Sarabeth Tucek - Get Well Soon - Albums - Reviews - Soundblab

Sarabeth Tucek - Get Well Soon

by Rich Morris Rating:9 Release Date:2011-04-11

From the moment Tucek's quivering voice wells up at the start of 'The Wound and the Bow' sounding like a possessed Joni Mitchell, you know you're in for something special with Get Well Soon. This first song forms a brief, insular lament before the album proper gets underway with 'Wooden', a desolate ballad in which Tucek revisits her childhood home, where memories are "fading faster like a locomotive". Midway through, the song unexpectedly explodes with anguished, abrasive rock guitar, Tucek's placid reflection transforming into railing anger at the things she has lost. Two tracks in, and we already have two jaw-dropping moments.

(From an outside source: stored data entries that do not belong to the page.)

-- ==== Sys2Proof/Laws/Exec.lean ====
section
/-! SUPPORT. What each instruction does, as one equation per shape, and what a step is on each kind of port event: later
proofs cite these and unfold no meaning. -/

namespace Sys2Proof.Machine

@[simp] theorem exec_vstart (s : State) : exec .vstart s = .next ((s.setCrcv Crcv.reset).respond .ok false 0#16) := rfl

@[simp] theorem exec_vbyte (b : Byte) (s : State) :
    exec (.vbyte b) s = .next ((s.setCrcv (s.crcv.take b)).respond .ok false 0#16) := rfl

/-- VEND on whole groups. -/
theorem exec_vend_whole {s : State} (h : s.crcv.pos = 0) :
    exec .vend s = .next (s.respond .ok (verdict s.crcv) 0#16) := by simp [exec, execVend, h]

/-- VEND inside a group. -/
theorem exec_vend_partial {s : State} (h : s.crcv.pos ≠ 0) : exec .vend s = .next (s.refuse .errLen) := by
  simp [exec, execVend, h]

/-- Every instruction has a next state, from every state. -/
theorem exec_total (i : Instr) (s : State) : ∃ t, exec i s = .next t := by cases i <;> exact ⟨_, rfl⟩

@[simp] theorem exec_encForm (c : Command) (s : State) : exec (encForm c) s = .next (s.answerFrame c) := by
  cases c <;> rfl

@[simp] theorem exec_cmdForm (c : Command) (s : State) : exec (cmdForm c) s = .next (s.busWrite c) := by
  cases c <;> rfl

/-- The four shapes of an instruction. -/
theorem instr_cases (i : Instr) :
    i = .vstart ∨ (∃ b, i = .vbyte b) ∨ i = .vend ∨ (∃ c, i = encForm c) ∨ (∃ c, i = cmdForm c) := by
  cases i with
  | vstart => exact .inl rfl
  | vbyte b => exact .inr (.inl ⟨b, rfl⟩)
  | vend => exact .inr (.inr (.inl rfl))
  | encWakeup => exact .inr (.inr (.inr (.inl ⟨.wakeup, rfl⟩)))
  | encReset => exact .inr (.inr (.inr (.inl ⟨.reset, rfl⟩)))
  | encSleep => exact .inr (.inr (.inr (.inl ⟨.sleep, rfl⟩)))
  | encReadid => exact .inr (.inr (.inr (.inl ⟨.readId, rfl⟩)))
  | encMeasn => exact .inr (.inr (.inr (.inl ⟨.measureNormal, rfl⟩)))
  | encMeaslp => exact .inr (.inr (.inr (.inl ⟨.measureLowPower, rfl⟩)))
  | cmdWakeup => exact .inr (.inr (.inr (.inr ⟨.wakeup, rfl⟩)))
  | cmdReset => exact .inr (.inr (.inr (.inr ⟨.reset, rfl⟩)))
  | cmdSleep => exact .inr (.inr (.inr (.inr ⟨.sleep, rfl⟩)))
  | cmdReadid => exact .inr (.inr (.inr (.inr ⟨.readId, rfl⟩)))
  | cmdMeasn => exact .inr (.inr (.inr (.inr ⟨.measureNormal, rfl⟩)))
  | cmdMeaslp => exact .inr (.inr (.inr (.inr ⟨.measureLowPower, rfl⟩)))

/-- Everything a step that answers a next state can have done. -/
theorem step_cases {s t : State} (h : step s = .next t) :
    (s.task = .idle ∧ t = s.popInput.silent) ∨ (s.task = .reset ∧ t = s.popInput.applyReset) ∨
    (∃ st, s.task = .refuse st ∧ t = s.popInput.refuse st) ∨
    (∃ i, s.task = .run i ∧ exec i s.popInput = .next t) := by
  unfold step at h
  split at h
  · rename_i e
    injection h with h
    exact .inl ⟨e, h.symm⟩
  · rename_i e
    injection h with h
    exact .inr (.inl ⟨e, h.symm⟩)
  · rename_i st e
    injection h with h
    exact .inr (.inr (.inl ⟨st, e, h.symm⟩))
  · cases h
  · rename_i i e
    exact .inr (.inr (.inr ⟨i, e, h⟩))

/-- What an instruction does to the registers: VSTART resets them, VBYTE takes its byte, every other leaves them (R16). -/
theorem exec_registers {i : Instr} {s t : State} (h : exec i s = .next t) :
    (i = .vstart ∧ t.crcv = Crcv.reset) ∨ (∃ b, i = .vbyte b ∧ t.crcv = s.crcv.take b) ∨
    (writesRegisters i = false ∧ t.crcv = s.crcv) := by
  rcases instr_cases i with rfl | ⟨b, rfl⟩ | rfl | ⟨c, rfl⟩ | ⟨c, rfl⟩
  · cases h
    exact .inl ⟨rfl, rfl⟩
  · cases h
    exact .inr (.inl ⟨b, rfl, rfl⟩)
  · refine .inr (.inr ⟨rfl, ?_⟩)
    by_cases hp : s.crcv.pos = 0
    · rw [exec_vend_whole hp] at h
      cases h
      rfl
    · rw [exec_vend_partial hp] at h
      cases h
      rfl
  · rw [exec_encForm] at h
    cases h
    exact .inr (.inr ⟨by cases c <;> rfl, rfl⟩)
  · rw [exec_cmdForm] at h
    cases h
    exact .inr (.inr ⟨by cases c <;> rfl, rfl⟩)

theorem not_vstart_vbyte_of_writesRegisters {i : Instr} (h : writesRegisters i = false) :
    i ≠ .vstart ∧ ∀ b, i ≠ .vbyte b := by
  constructor
  · rintro rfl
    cases h
  · rintro b rfl
    cases h

/-- A step on a request word: the decoded instruction, or the refusal in a response. -/
theorem step_request (s : State) (w : ReqWord) (rest : List PortEvent) :
    step { s with inputs := .edge false true w :: rest } =
      match decodeRequest w with
      | .ok i => exec i { s with inputs := rest }
      | .error st => .next { s with inputs := rest, rsp := some ⟨st, false, 0#16⟩ } := by
  simp only [step, State.task, taskOf]
  cases decodeRequest w <;> rfl

/-- A step on two bytes handed to the bus. -/
theorem step_handOver (s : State) (b0 b1 : Byte) (rest : List PortEvent) :
    step { s with inputs := .handOver b0 b1 :: rest } =
      match decodeFrame (wordOfBytes b0 b1) with
      | some i => exec i { s with inputs := rest }
      | none => .refused (.notACommandFrame b0 b1) := by
  simp only [step, State.task, taskOf]
  cases decodeFrame (wordOfBytes b0 b1) <;> rfl

@[simp] theorem runProgram_nil (s : State) : runProgram [] s = .next s := rfl

theorem runProgram_cons {i : Instr} {s t : State} (p : List Instr) (h : exec i s = .next t) :
    runProgram (i :: p) s = runProgram p t := by simp [runProgram, h]

end Sys2Proof.Machine
end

If you've yet to discover Tucek's music, that's understandable - she pretty much went to ground after her much-lauded solo debut in 2007. Now, however, is the perfect time to take a chance on this wounded, bewitching music. The inspiration for Get Well Soon is the death of Tucek's father, and as such many songs are suffused with an air of longing and loss. However, Tucek declines to address the subject directly, so instead Get Well Soon works more as a document of the different shades of grief, through anger, confusion, regret and resignation.

Only on 'The Fireman' does she come close to spelling it out: "I will always be your father/ you will be my daughter", although the song's subject is a dream in which her father is a fireman who refuses to save her from burning. The lyrics could be disturbing but are delivered to a breezy Beatles-esque melody, as is the following 'Smile for No One'. Such MOR music could feel like an emotional cop-out if Tucek did not pull it off so consummately, and invest it with genuine love and warmth. As it is, you feel as though you are peaking in on something captivatingly intimate.

The use of such strong, stirring melodies also prevents listening to an album full of ruminations on death and loss from becoming an endurance test. It also winningly sells the emotional journey Tucek appears to cover over the course of the record. Again, this could be horribly hokey, yet the lilting, plangent piano and distressed violin on 'Things Left Behind' give its fragmentary lyrics ("The scream of an ambulance... whisper of 'it's an accident'") real depth and weight, as if Tucek is processing these memories in real time. Wisely, Tucek keeps the production sparse, most songs relying on little more than piano and drums, a la Lennon's similarly grief-stricken John Lennon/Plastic Ono Band. Only forthcoming the single 'State I Am In' takes a detour into radio-friendly rock territory. It's also one of the strongest songs here, showing Tucek's versatility.

Overall, Get Well Soon plays out like an hallucinogenic travelogue through Tucek's past, with memories of her father, fuzzy, crystal clear and illusionary, eliding into one another, to create an emotional whirlpool of joy, fear and sadness which is often as disorientating as it is engulfing. This kaleidoscopic sensibility reaches its zenith on the penultimate track, 'Exist Ghost' on which the fuzzed-up guitar and malevolent organ are like acid eating away Tucek's fragile, closed yet questing vocal.

It's followed by the more conventional, but no less wonderful title track, on which Tucek seems to finally achieve some distance from her pain and with it regains her sense of wholeness. The lyric, again decidedly non-linear, pictures her crying, "hot with grief", as she begs her gardener not to cut down her trees. A more heartening message nestles in the songs acoustic folds: "It just takes time". Once again, cliché is vanquished by the force, the honesty, the truthfulness of her delivery.

Get Well Soon leaves you exhausted but pleased to have shared an experience with its creator. What else is there to say? It's a remarkable album and you should own it.